### About this task
Print every entry below again. Nothing may differ from the original.
§
-- ==== Sys2Proof/Decode.lean ====
section
/-! DEFINITION. The decoder of spec/30_encoding.md rule R101, total on all 2^64 words, and after it the
encoder, which puts 0 in every ignored bit. -/
namespace Sys2Proof

/-- `cmd[63:60]` (R90). -/
def opField (cmd : Word) : BitVec 4 := cmd.extractLsb' 60 4

/-- `cmd[59:56]`, reserved, must be 0000 (R90). -/
def rzField (cmd : Word) : BitVec 4 := cmd.extractLsb' 56 4

/-- `P`, `cmd[55:0]` (R90). -/
def payloadField (cmd : Word) : Payload := cmd.extractLsb' 0 56

/-- Field `i` of the record is byte `i` of the payload (R93). -/
def TimeFields.ofPayload (p : Payload) : TimeFields where
  second := p.extractLsb' 0 8
  minute := p.extractLsb' 8 8
  hour   := p.extractLsb' 16 8
  wday   := p.extractLsb' 24 8
  day    := p.extractLsb' 32 8
  month  := p.extractLsb' 40 8
  year   := p.extractLsb' 48 8

/-- The record laid out in a payload, Year in the most significant byte (R93). -/
def TimeFields.toPayload (tf : TimeFields) : Payload :=
  tf.year ++ tf.month ++ tf.day ++ tf.wday ++ tf.hour ++ tf.minute ++ tf.second

/-- The operation codes 0x1 to 0xA with their operands (R92, R94, R101). -/
def decodeOp (op : BitVec 4) (p : Payload) : Except IllegalWord Instr :=
  match op.toNat with
  | 0x1 => .ok .get
  | 0x2 => .ok (.set (p.extractLsb' 0 32))
  | 0x3 => .ok .read
  | 0x4 => .ok (.write (TimeFields.ofPayload p))
  | 0x5 => .ok .chippresent
  | 0x6 => .ok .isrunning
  | 0x7 => .ok (.setcal (p.extractLsb' 0 8).toInt)
  | 0x8 => .ok .getcal
  | 0x9 => .ok (.dec2bcd (p.extractLsb' 0 8))
  | 0xA => .ok (.bcd2dec (p.extractLsb' 0 8))
  | _   => .error .noSuchOperation

/-- The decoder (R98, R101): the reserved bits first, then the operation code. -/
def decode (cmd : Word) : Except IllegalWord Instr :=
  if rzField cmd = 0 then decodeOp (opField cmd) (payloadField cmd) else .error .reservedNotZero

/-- `decode` on a word that spec/opcode_table.json numbers: one 64-bit word, bit 0 the least significant
(R8, R90); bits at `nbits` and above are 0. -/
def decodeTableWord (nbits w : Nat) : Option Instr :=
  match decode (BitVec.ofNat 64 (w % 2 ^ nbits)) with
  | .ok i => some i
  | .error _ => none

/-- The operation code of R94. -/
def Instr.opcode : Instr → BitVec 4
  | .get => 0x1
  | .set _ => 0x2
  | .read => 0x3
  | .write _ => 0x4
  | .chippresent => 0x5
  | .isrunning => 0x6
  | .setcal _ => 0x7
  | .getcal => 0x8
  | .dec2bcd _ => 0x9
  | .bcd2dec _ => 0xA

/-- The operand payload of R92, 0 in every ignored bit (R101). -/
def Instr.payload : Instr → Payload
  | .get => 0
  | .set t => t.setWidth 56
  | .read => 0
  | .write tf => tf.toPayload
  | .chippresent => 0
  | .isrunning => 0
  | .setcal value => (BitVec.ofInt 8 value).setWidth 56
  | .getcal => 0
  | .dec2bcd value => value.setWidth 56
  | .bcd2dec bcd => bcd.setWidth 56

/-- The command word of an instruction (R90, R94). -/
def encode (i : Instr) : Word := i.opcode ++ (0 : BitVec 4) ++ i.payload

end Sys2Proof
end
§
### Expected output
-- ==== Sys2Proof/Decode.lean ====
section
/-! DEFINITION. The decoder of spec/30_encoding.md rule R101, total on all 2^64 words, and after it the
encoder, which puts 0 in every ignored bit. -/
namespace Sys2Proof

/-- `cmd[63:60]` (R90). -/
def opField (cmd : Word) : BitVec 4 := cmd.extractLsb' 60 4

/-- `cmd[59:56]`, reserved, must be 0000 (R90). -/
def rzField (cmd : Word) : BitVec 4 := cmd.extractLsb' 56 4

/-- `P`, `cmd[55:0]` (R90). -/
def payloadField (cmd : Word) : Payload := cmd.extractLsb' 0 56

/-- Field `i` of the record is byte `i` of the payload (R93). -/
def TimeFields.ofPayload (p : Payload) : TimeFields where
  second := p.extractLsb' 0 8
  minute := p.extractLsb' 8 8
  hour   := p.extractLsb' 16 8
  wday   := p.extractLsb' 24 8
  day    := p.extractLsb' 32 8
  month  := p.extractLsb' 40 8
  year   := p.extractLsb' 48 8

/-- The record laid out in a payload, Year in the most significant byte (R93). -/
def TimeFields.toPayload (tf : TimeFields) : Payload :=
  tf.year ++ tf.month ++ tf.day ++ tf.wday ++ tf.hour ++ tf.minute ++ tf.second

/-- The operation codes 0x1 to 0xA with their operands (R92, R94, R101). -/
def decodeOp (op : BitVec 4) (p : Payload) : Except IllegalWord Instr :=
  match op.toNat with
  | 0x1 => .ok .get
  | 0x2 => .ok (.set (p.extractLsb' 0 32))
  | 0x3 => .ok .read
  | 0x4 => .ok (.write (TimeFields.ofPayload p))
  | 0x5 => .ok .chippresent
  | 0x6 => .ok .isrunning
  | 0x7 => .ok (.setcal (p.extractLsb' 0 8).toInt)
  | 0x8 => .ok .getcal
  | 0x9 => .ok (.dec2bcd (p.extractLsb' 0 8))
  | 0xA => .ok (.bcd2dec (p.extractLsb' 0 8))
  | _   => .error .noSuchOperation

/-- The decoder (R98, R101): the reserved bits first, then the operation code. -/
def decode (cmd : Word) : Except IllegalWord Instr :=
  if rzField cmd = 0 then decodeOp (opField cmd) (payloadField cmd) else .error .reservedNotZero

/-- `decode` on a word that spec/opcode_table.json numbers: one 64-bit word, bit 0 the least significant
(R8, R90); bits at `nbits` and above are 0. -/
def decodeTableWord (nbits w : Nat) : Option Instr :=
  match decode (BitVec.ofNat 64 (w % 2 ^ nbits)) with
  | .ok i => some i
  | .error _ => none

/-- The operation code of R94. -/
def Instr.opcode : Instr → BitVec 4
  | .get => 0x1
  | .set _ => 0x2
  | .read => 0x3
  | .write _ => 0x4
  | .chippresent => 0x5
  | .isrunning => 0x6
  | .setcal _ => 0x7
  | .getcal => 0x8
  | .dec2bcd _ => 0x9
  | .bcd2dec _ => 0xA

/-- The operand payload of R92, 0 in every ignored bit (R101). -/
def Instr.payload : Instr → Payload
  | .get => 0
  | .set t => t.setWidth 56
  | .read => 0
  | .write tf => tf.toPayload
  | .chippresent => 0
  | .isrunning => 0
  | .setcal value => (BitVec.ofInt 8 value).setWidth 56
  | .getcal => 0
  | .dec2bcd value => value.setWidth 56
  | .bcd2dec bcd => bcd.setWidth 56

/-- The command word of an instruction (R90, R94). -/
def encode (i : Instr) : Word := i.opcode ++ (0 : BitVec 4) ++ i.payload

end Sys2Proof
end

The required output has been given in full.